[Saved data entries]
-- ==== Sys2Proof/Machine/Formats.lean ====
section
/-! DEFINITION. Byte layouts (12_formats.md): numbers, checks, frames on the line (R91, R92, R178 to R181), scans and
store pages (R183), responses and report records (R182). -/

namespace Sys2Proof.Machine

open Sys2Proof.Config

/-! ## Numbers, high byte first -/

/-- The low byte of a number. -/
def byte (n : Nat) : Byte := BitVec.ofNat 8 n

/-- Two bytes, high byte first. -/
def be2 (n : Nat) : List Byte := [byte (n / 256), byte n]

/-- Three bytes, high byte first. -/
def be3 (n : Nat) : List Byte := [byte (n / 65536), byte (n / 256), byte n]

/-- Four bytes, high byte first. -/
def be4 (n : Nat) : List Byte := [byte (n / 16777216), byte (n / 65536), byte (n / 256), byte n]

/-- A signed value in two bytes, two's complement. -/
def beSigned (i : Int) : List Byte := be2 (i % 65536).toNat

/-- The number two bytes hold. -/
def num2 (a b : Byte) : Nat := a.toNat * 256 + b.toNat

/-- The number three bytes hold. -/
def num3 (a b c : Byte) : Nat := a.toNat * 65536 + b.toNat * 256 + c.toNat

/-- The signed number two bytes hold. -/
def signed2 (a b : Byte) : Int := if num2 a b < 32768 then num2 a b else (num2 a b : Int) - 65536

/-- A mark: 0 clear, 1 set (R178). -/
def markByte (b : Bool) : Byte := if b then 1 else 0

/-- The eight bits of a byte, most significant first. -/
def byteBits (b : Byte) : List Bool := (List.range 8).map fun i => b.getLsbD (7 - i)

/-- The byte of eight bits, most significant first. -/
def byteOfBits (bits : List Bool) : Byte := bits.foldl (fun acc b => (acc <<< 1) ||| (if b then 1#8 else 0#8)) 0#8

/-- Whole bytes gathered from bits, most significant bit first; bits that fill no byte are discarded (R135, R160). -/
def gatherBytes : List Bool → List Byte
  | b7 :: b6 :: b5 :: b4 :: b3 :: b2 :: b1 :: b0 :: rest =>
    byteOfBits [b7, b6, b5, b4, b3, b2, b1, b0] :: gatherBytes rest
  | _ => []

/-! ## Checks -/

/-- One bit of the CRC-16 with polynomial x^16 + x^12 + x^5 + 1 (R92, R173). -/
def crc16Bit (crc : BitVec 16) : BitVec 16 := if crc.msb then (crc <<< 1) ^^^ 0x1021#16 else crc <<< 1

/-- One byte of the CRC-16, most significant bit first. -/
def crc16Byte (crc : BitVec 16) (b : Byte) : BitVec 16 :=
  (List.range 8).foldl (fun c _ => crc16Bit c) (crc ^^^ (b.setWidth 16 <<< 8))

/-- The CRC-16 of some bytes, initial value FFFFh, no final inversion (R92, R173). -/
def crc16 (bs : List Byte) : BitVec 16 := bs.foldl crc16Byte 0xFFFF#16

/-- One bit of the CRC-8 with polynomial x^8 + x^2 + x + 1 (R183). -/
def crc8Bit (crc : Byte) : Byte := if crc.msb then (crc <<< 1) ^^^ 0x07#8 else crc <<< 1

/-- The CRC-8 of some bytes, initial value 00h, no final inversion (R183). -/
def crc8 (bs : List Byte) : Byte :=
  bs.foldl (fun crc b => (List.range 8).foldl (fun c _ => crc8Bit c) (crc ^^^ b)) 0#8

/-! ## Codes of R178 -/

/-- Drive state and trip cause as two bytes: cause FFh unless TRIPPED (R178, R179). -/
def causeCode : TripCause → Nat
  | .coil k => k
  | .supply => 16

/-- Two bytes for a drive state with its trip cause. -/
def driveBytes : DriveState → List Byte
  | .off => [0, 0xFF]
  | .on => [1, 0xFF]
  | .tripped c => [2, byte (causeCode c)]

/-- The drive state that its two bytes give: TRIPPED with a cause of 0 to 16, OFF or ON with FFh (log entry 18). -/
def driveOfBytes (state cause : Byte) : Option DriveState :=
  if state = 0 ∧ cause = 0xFF then some .off
  else if state = 1 ∧ cause = 0xFF then some .on
  else if state = 2 ∧ cause.toNat < 16 then some (.tripped (.coil cause.toNat))
  else if state = 2 ∧ cause = 16 then some (.tripped .supply)
  else none

/-- Fault cause codes. -/
def faultCode : FaultCause → Nat
  | .follow => 1
  | .lost => 2
  | .driveTrip => 3
  | .neighbourTrip => 4
  | .handoverRefused => 5
  | .handoverLost => 6

/-- The fault cause of a code. -/
def faultOfCode : Nat → Option FaultCause
  | 1 => some .follow
  | 2 => some .lost
  | 3 => some .driveTrip
  | 4 => some .neighbourTrip
  | 5 => some .handoverRefused
  | 6 => some .handoverLost
  | _ => none

/-- Motion state and fault cause codes, two bytes. -/
def motionBytes : Motion → List Byte
  | .idle => [0, 0]
  | .moving => [1, 0]
  | .dwell => [2, 0]
  | .zoneWait => [3, 0]
  | .stopping => [4, 0]
  | .faulted c => [5, byte (faultCode c)]

/-- The motion state of its two bytes, when they agree (R181). -/
def motionOfBytes (motion cause : Byte) : Option Motion :=
  match motion.toNat with
  | 0 => if cause = 0 then some .idle else none
  | 1 => if cause = 0 then some .moving else none
  | 2 => if cause = 0 then some .dwell else none
  | 3 => if cause = 0 then some .zoneWait else none
  | 4 => if cause = 0 then some .stopping else none
  | 5 => (faultOfCode cause.toNat).map .faulted
  | _ => none

/-- Claim phase codes. -/
def phaseCode : ClaimPhase → Nat
  | .toSend => 0
  | .sent => 1
  | .queued => 2
  | .deferred => 3

/-- The claim phase of a code. -/
def phaseOfCode : Nat → Option ClaimPhase
  | 0 => some .toSend
  | 1 => some .sent
  | 2 => some .queued
  | 3 => some .deferred
  | _ => none

/-- Denial reason codes. -/
def denialCode : DenialReason → Nat
  | .outOfSegment => 1
  | .state => 2
  | .drive => 3
  | .blocked => 4
  | .closed => 5
  | .noAnswer => 6

/-- The denial reason of a code. -/
def denialOfCode : Nat → Option DenialReason
  | 1 => some .outOfSegment
  | 2 => some .state
  | 3 => some .drive
  | 4 => some .blocked
  | 5 => some .closed
  | 6 => some .noAnswer
  | _ => none

/-- REFUSED reason codes. -/
def refusalCode : HandoverRefusal → Nat
  | .unknown => 1
  | .conflict => 2
  | .state => 3

/-- The REFUSED reason of a code. -/
def refusalOfCode : Nat → Option HandoverRefusal
  | 1 => some .unknown
  | 2 => some .conflict
  | 3 => some .state
  | _ => none

/-- Order result codes. -/
def orderResultCode : OrderResult → Nat
  | .accepted => 0
  | .queueFull => 1
  | .faulted => 2
  | .stopping => 3
  | .badState => 4
  | .drift => 5
  | .retry => 6
  | .inTransit => 7
  | .notFound => 8

/-- The result an ORDER_REPLY can carry: codes 0 to 6 (R179). -/
def orderResultOfCode : Nat → Option OrderResult
  | 0 => some .accepted
  | 1 => some .queueFull
  | 2 => some .faulted
  | 3 => some .stopping
  | 4 => some .badState
  | 5 => some .drift
  | 6 => some .retry
  | _ => none

/-- Entry state codes. -/
def entryStateCode : EntryState → Nat
  | .stray => 0
  | .visitor => 1
  | .resident => 2
  | .handing => 3

/-- Station state codes. -/
def modeCode : Mode → Nat
  | .loading => 0
  | .unconfigured => 1
  | .joining => 2
  | .online => 3
  | .maintenance => 4

/-- Closed reason codes. -/
def closedCode : ClosedReason → Nat
  | .lost => 1
  | .mismatch => 2

/-- Side state and closed reason, two bytes. -/
def sideStateBytes : SideState → List Byte
  | .edge => [0, 0]
  | .unheard => [1, 0]
  | .opened => [2, 0]
  | .closed r => [3, byte (closedCode r)]

/-- Store operation codes. -/
def storeOpCode : StoreOp → Nat
  | .erase => 1
  | .commit => 2

/-- Watch mode codes (R182). -/
def watchModeCode : WatchMode → Nat
  | .off => 0
  | .list => 1
  | .all => 2

/-- The watch mode of a code (R182). -/
def watchModeOfCode : Nat → Option WatchMode
  | 0 => some .off
  | 1 => some .list
  | 2 => some .all
  | _ => none

/-- A station address, 63 for absent (R178). -/
def addressByte (a : Option Address) : Byte := byte (a.getD 63)

/-- A global zone, FFFFh for absent (R178). -/
def zoneBytes (g : Option ZoneNo) : List Byte := be2 (g.getD 65535)

/-- A neighbour field: 63 means NONE (R179). -/
def neighbourOfByte (b : Byte) : Option Address := if b = 63 then none else some b.toNat

/-- A mover ID of a frame: 1 to 4095 (R181). -/
def moverOk (m : Nat) : Bool := 1 ≤ m && m ≤ 4095

/-- A zone of a frame: 0 to 5591 (R181). -/
def zoneOk (g : Nat) : Bool := g ≤ lastZone

/-! ## Move records -/

/-- The 11 bytes of a move record (R178). -/
def MoveRecord.bytes (r : MoveRecord) : List Byte :=
  be2 r.tag ++ be3 r.target ++ be2 r.speed ++ [byte r.accel] ++ be2 (r.dwell.getD 0) ++
    [byte ((if r.report then 1 else 0) + (if r.dwell.isSome then 2 else 0))]

/-- The move record of raw fields, when each lies in its range (R44); a dwell whose flag is clear is absent. -/
def MoveParams.toRecord (p : MoveParams) : Option MoveRecord :=
  if p.tag ≤ 65535 ∧ p.target ≤ maxPosition ∧ 1 ≤ p.speed ∧ p.speed ≤ 400 ∧ 4 ≤ p.accel ∧ p.accel ≤ 40 ∧
      p.dwell ≤ 65535 then
    some { tag := p.tag, target := p.target, speed := p.speed, accel := p.accel,
           dwell := if p.flags / 2 % 2 = 1 then some p.dwell else none, report := p.flags % 2 = 1 }
  else none

/-- Raw fields of a move record from its 11 bytes (R178). -/
def moveParamsOfBytes : List Byte → Option MoveParams
  | [t1, t0, p2, p1, p0, s1, s0, a, d1, d0, f] =>
    some { tag := num2 t1 t0, target := num3 p2 p1 p0, speed := num2 s1 s0, accel := a.toNat,
           dwell := num2 d1 d0, flags := f.toNat }
  | _ => none

/-- A move record from its 11 bytes, when its fields lie in range (R181). -/
def moveRecordOfBytes (bs : List Byte) : Option MoveRecord := (moveParamsOfBytes bs).bind MoveParams.toRecord

/-- Exactly `n` move records from 11 · n bytes. -/
def moveRecordsOfBytes : Nat → List Byte → Option (List MoveRecord)
  | 0, bs => if bs = [] then some [] else none
  | n + 1, bs => do
    let r ← moveRecordOfBytes (bs.take 11)
    let rest ← moveRecordsOfBytes n (bs.drop 11)
    return r :: rest

/-! ## Frames: kind, class, payload -/

/-- Frame kind codes (R178). -/
def Frame.kind : Frame → Nat
  | .present _ => 1
  | .notice _ => 2
  | .claim .. => 3
  | .cancel .. => 4
  | .grant .. => 5
  | .queued .. => 6
  | .denied .. => 7
  | .deferred .. => 8
  | .release .. => 9
  | .handover _ => 10
  | .taken _ => 11
  | .refused .. => 12
  | .track .. => 13
  | .order .. => 14
  | .orderReply .. => 15

/-- Priority class of a kind (R97). -/
def Frame.priority : Frame → Nat
  | .notice _ | .track .. => 0
  | .handover _ | .taken _ | .refused .. => 1
  | .claim .. | .cancel .. | .grant .. | .queued .. | .denied .. | .deferred .. | .release .. => 2
  | .present _ | .order .. | .orderReply .. => 3

/-- The kind is TRACK, the one kind that is not acknowledged when directed (R95, R97). -/
def Frame.isTrack : Frame → Bool
  | .track .. => true
  | _ => false

/-- A frame to that destination is acknowledged: not a broadcast and not a TRACK (R97). -/
def Frame.acknowledged (f : Frame) (destination : Address) : Bool := destination != 63 && !f.isTrack

/-- A run as first zone and count, FFFFh with count 0 (R180). -/
def runBytes (run : ZoneNo × Nat) : List Byte :=
  if run.2 = 0 then [0xFF, 0xFF, 0] else be2 run.1 ++ [byte run.2]

/-- The claim fields of a HANDOVER (R180, bytes 13 to 17). When no claim travelled R180 gives the phase and the zone, and of
the sends made and the periods since send their ranges alone: the model sends 0 and 0 (DESIGN CHOICE, log entry 12). -/
def carriedClaimBytes : Option CarriedClaim → List Byte
  | none => [0xFF, 0xFF, 0xFF, 0, 0]
  | some c => [byte (phaseCode c.phase)] ++ be2 c.zone ++ [byte c.sends, byte c.periods]

/-- The denied zone of a HANDOVER with its reason (R180, bytes 24 to 26). -/
def deniedBytes : Option (ZoneNo × DenialReason) → List Byte
  | none => [0xFF, 0xFF, 0]
  | some (z, r) => be2 z ++ [byte (denialCode r)]

/-- The payload of a HANDOVER (R180). A zone wait count above 65535 is carried as 65535 (R178). -/
def HandoverContent.bytes (c : HandoverContent) : List Byte :=
  be2 c.mover ++ motionBytes c.motion ++ be3 c.setpoint ++ beSigned c.velocity ++ be2 c.dwellRemaining ++
    be2 (min c.zoneWaitCount 65535) ++ carriedClaimBytes c.claim ++ runBytes c.receiverRun ++
    runBytes c.senderRun ++ deniedBytes c.denied ++
    [byte ((if c.active.isSome then 16 else 0) + c.queue.length), byte c.flushedAtStop] ++
    (c.active.toList ++ c.queue).flatMap MoveRecord.bytes

/-- The kind of an order with its move record (R178, R179). -/
def orderKindBytes : OrderKind → List Byte
  | .move r => [1] ++ r.bytes
  | .abort => [2]
  | .clear => [3]

/-- The payload of a frame (R179). -/
def Frame.payload : Frame → List Byte
  | .present p =>
    be3 p.origin ++ [byte p.coils, addressByte p.lower, addressByte p.upper,
      byte ((if p.fresh then 1 else 0) + (if p.answerWanted then 2 else 0))] ++ driveBytes p.drive
  | .notice d => driveBytes d
  | .claim m z f => be2 m ++ be2 z ++ [markByte f]
  | .cancel m z | .grant m z | .deferred m z => be2 m ++ be2 z
  | .queued m z p => be2 m ++ be2 z ++ [byte p]
  | .denied m z r => be2 m ++ be2 z ++ [byte (denialCode r)]
  | .release m z n => be2 m ++ be2 z ++ [byte n]
  | .handover c => c.bytes
  | .taken m => be2 m
  | .refused m r => be2 m ++ [byte (refusalCode r)]
  | .track m p v d => be2 m ++ be3 p ++ beSigned v ++ beSigned d
  | .order t m k => [byte t] ++ be2 m ++ orderKindBytes k
  | .orderReply t m r => [byte t] ++ be2 m ++ [byte (orderResultCode r)]

/-- A run from its three bytes (R180, R181): count 0 with FFFFh or a zone, or 1 to 16 zones up to 5591. -/
def runOfBytes (z1 z0 n : Byte) : Option (ZoneNo × Nat) :=
  if n = 0 then if num2 z1 z0 = 65535 ∨ zoneOk (num2 z1 z0) then some (65535, 0) else none
  else if n.toNat ≤ 16 ∧ num2 z1 z0 + n.toNat ≤ lastZone + 1 then some (num2 z1 z0, n.toNat)
  else none

/-- The claim of a HANDOVER from its five bytes (R180, R181). -/
def carriedClaimOfBytes (p z1 z0 s t : Byte) : Option (Option CarriedClaim) :=
  if p = 0xFF then if num2 z1 z0 = 65535 ∨ zoneOk (num2 z1 z0) then some none else none
  else do
    let phase ← phaseOfCode p.toNat
    if zoneOk (num2 z1 z0) ∧ s.toNat ≤ 3 ∧ t.toNat ≤ 8 then
      some (some { zone := num2 z1 z0, phase := phase, sends := s.toNat, periods := t.toNat })
    else none

/-- The denied zone of a HANDOVER from its three bytes (R180, R181). -/
def deniedOfBytes (z1 z0 r : Byte) : Option (Option (ZoneNo × DenialReason)) :=
  if num2 z1 z0 = 65535 then if r = 0 then some none else none
  else if zoneOk (num2 z1 z0) then (denialOfCode r.toNat).map fun reason => some (num2 z1 z0, reason)
  else none

/-- A velocity in its range (R181). -/
def velocityOk (v : Int) : Bool := -400 ≤ v && v ≤ 400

- Task to carry out -
The first line of the records and every line down to the line with "(R135, R160). -/" must be quoted exactly; leave out all else.

- Written answer -
-- ==== Sys2Proof/Machine/Formats.lean ====
section
/-! DEFINITION. Byte layouts (12_formats.md): numbers, checks, frames on the line (R91, R92, R178 to R181), scans and
store pages (R183), responses and report records (R182). -/

namespace Sys2Proof.Machine

open Sys2Proof.Config

/-! ## Numbers, high byte first -/

/-- The low byte of a number. -/
def byte (n : Nat) : Byte := BitVec.ofNat 8 n

/-- Two bytes, high byte first. -/
def be2 (n : Nat) : List Byte := [byte (n / 256), byte n]

/-- Three bytes, high byte first. -/
def be3 (n : Nat) : List Byte := [byte (n / 65536), byte (n / 256), byte n]

/-- Four bytes, high byte first. -/
def be4 (n : Nat) : List Byte := [byte (n / 16777216), byte (n / 65536), byte (n / 256), byte n]

/-- A signed value in two bytes, two's complement. -/
def beSigned (i : Int) : List Byte := be2 (i % 65536).toNat

/-- The number two bytes hold. -/
def num2 (a b : Byte) : Nat := a.toNat * 256 + b.toNat

/-- The number three bytes hold. -/
def num3 (a b c : Byte) : Nat := a.toNat * 65536 + b.toNat * 256 + c.toNat

/-- The signed number two bytes hold. -/
def signed2 (a b : Byte) : Int := if num2 a b < 32768 then num2 a b else (num2 a b : Int) - 65536

/-- A mark: 0 clear, 1 set (R178). -/
def markByte (b : Bool) : Byte := if b then 1 else 0

/-- The eight bits of a byte, most significant first. -/
def byteBits (b : Byte) : List Bool := (List.range 8).map fun i => b.getLsbD (7 - i)

/-- The byte of eight bits, most significant first. -/
def byteOfBits (bits : List Bool) : Byte := bits.foldl (fun acc b => (acc <<< 1) ||| (if b then 1#8 else 0#8)) 0#8

/-- Whole bytes gathered from bits, most significant bit first; bits that fill no byte are discarded (R135, R160). -/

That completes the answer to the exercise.